SKATERS are all New York transplants, having come together in the city a few years ago. Barely settled, the guys — former members of Dead Trees, Paddingtons and Dirty Pretty Things — formed a band and penned an EP, Schemers, which caught the attention of Warner Bros, who signed the band soon after.
Manhattan, which is streaming now and drops in the U.S. on February 25, is a kind of culmination of those years in New York — a step up from the similarly city-centric EP.
“Schemers was the five songs that… encapsulated what we had experienced in New York in that brief time that we had been there,” Rubin said. “The songs were written about the city and when songs are written about New York, they’re very idiosyncratic to the New York thing. You can’t really escape it.”
As Rubin said, the LP takes a more immersive dive — from “To Be Young,” which takes a wry look at newer transplants, a.k.a. “a generation of jerks,” to closer “This Much I Care,” a darker deal that seems to encapsulate how we all feel (or don’t feel) about love after years in the city.
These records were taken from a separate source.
-- ==== Sys2Proof/Machine/Operands.lean ====
section
/-!
DEFINITION. What the operations read beside the received byte: the position in the frame (R24, R116, R117) and, on
completion, the end marker, the CRC byte and the payload taken out of the full buffer (R66, R117).
-/

namespace Sys2Proof.Machine

/-- How `cnt + 1` compares with `len`, without wrap-around (R96). -/
def position (s : State) : Position :=
  if s.cnt.toNat + 1 < s.len.toNat then .before
  else if s.cnt.toNat + 1 = s.len.toNat then .last
  else .past

/-- What a completed frame holds: `e = B[len-1]`, `c = B[len-2]`, `p = B[2 .. len-2)` (R117). -/
structure Completion where
  endByte : Byte
  crcByte : Byte
  payload : List Byte
deriving DecidableEq, Repr

/-- The common part of the three completing operations (R117): the byte is appended, then the trailer and the payload
are read from the full buffer. The index computations need `len ≥ 4` (R65, R96). -/
def completion (b : Byte) (s : State) : Except Fault Completion :=
  if s.len.toNat < 4 then .error .bufferReadUndefined else
  match append b s with
  | .error f => .error f
  | .ok full =>
    match byteAt full (s.len.toNat - 1), byteAt full (s.len.toNat - 2), memRead full 2 (s.len.toNat - 4) with
    | .ok e, .ok c, .ok p => .ok { endByte := e, crcByte := c, payload := p }
    | _, _, _ => .error .bufferReadUndefined

/-- Does the CRC check of R95 pass on the frame that an END byte would complete now? -/
def crcGood (s : State) : Bool :=
  match completion Wire.endMarker s with
  | .ok f => crcMatches f.payload f.crcByte
  | .error _ => false

/-- What the operation map consults in state `s` beside the dispatch word (R67). -/
def decodeCtx (s : State) : DecodeCtx := { cfg := s.cfg, position := position s, crcGood := crcGood s }

end Sys2Proof.Machine
end

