-- ==== Sys2Proof/Machine/Constants.lean ====
section
/-!
DEFINITION. The reference step of R163, and the six constant byte values of R62 as instructions (log 9): a constant
sent by the peer is the receipt of that byte, whatever the mode makes of it (R69 to R71); a constant sent by the engine
is its emission on TX (R10 `emit_tx`, R64).
-/

namespace Sys2Proof.Machine

/-- The step on one received byte as R163 writes it in one place. -/
def receive (b : Byte) (s : State) : Result :=
  match s.mode with
  | .seek =>
    if b = Wire.header then execSync s
    else if b = Wire.handshakeReq then execHsk s
    else execSkip b s
  | .rlen =>
    if b.toNat < 4 then execLenbad b s
    else if s.cfg.maxLen.toNat < b.toNat then execLenbadHi b s
    else execLenok b s
  | .accum =>
    match position s with
    | .before => execAcc b s
    | .last =>
      if b ≠ Wire.endMarker then execFinBadend b s
      else if crcGood s then execFinOk s
      else execFinBadcrc s
    | .past => .refused .noOperation

/-- HEADER received: recognised as a header in SEEK only. -/
def execHeader (s : State) : Result := receive Wire.header s

/-- END received: recognised as an end marker at index len - 1 only. -/
def execEndMarker (s : State) : Result := receive Wire.endMarker s

/-- HANDSHAKE_REQ received: recognised as a request in SEEK only (R63, R142). -/
def execHandshakeReq (s : State) : Result := receive Wire.handshakeReq s

/-- HANDSHAKE_RESP put on TX, as HSK does. -/
def execHandshakeResp (s : State) : Result := .next (emitTx Wire.handshakeResp s)

/-- ACK put on TX, as FIN.OK does. -/
def execAck (s : State) : Result := .next (emitTx Wire.ack s)

/-- NACK put on TX, as LENBAD, FIN.BADEND and FIN.BADCRC do. -/
def execNack (s : State) : Result := .next (emitTx Wire.nack s)

end Sys2Proof.Machine
end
In between, there’s ruminations on girls who bust up bands (“Bandbreaker”), the harrowing tale of a sniper cornered (“Deadbolt”) and just loose-limbed dance jams like “I Wanna Dance (But I Don’t Know How).”
Studded throughout — ala The So So Glos on their latest, Blowout — are also sonic snippets of the city: the sound of the subway, girls talking loudly about getting a condo, a cab driver chatting about prayer, etc.
“It’s a transition from being in different bands and living in different parts of the world and ending up in New York,” guitarist Josh Hubbard added, speaking of the record’s progression. “So the later tracks on the record become a little darker and a little bit more distorted.”
Dark and distorted? Tourists beware.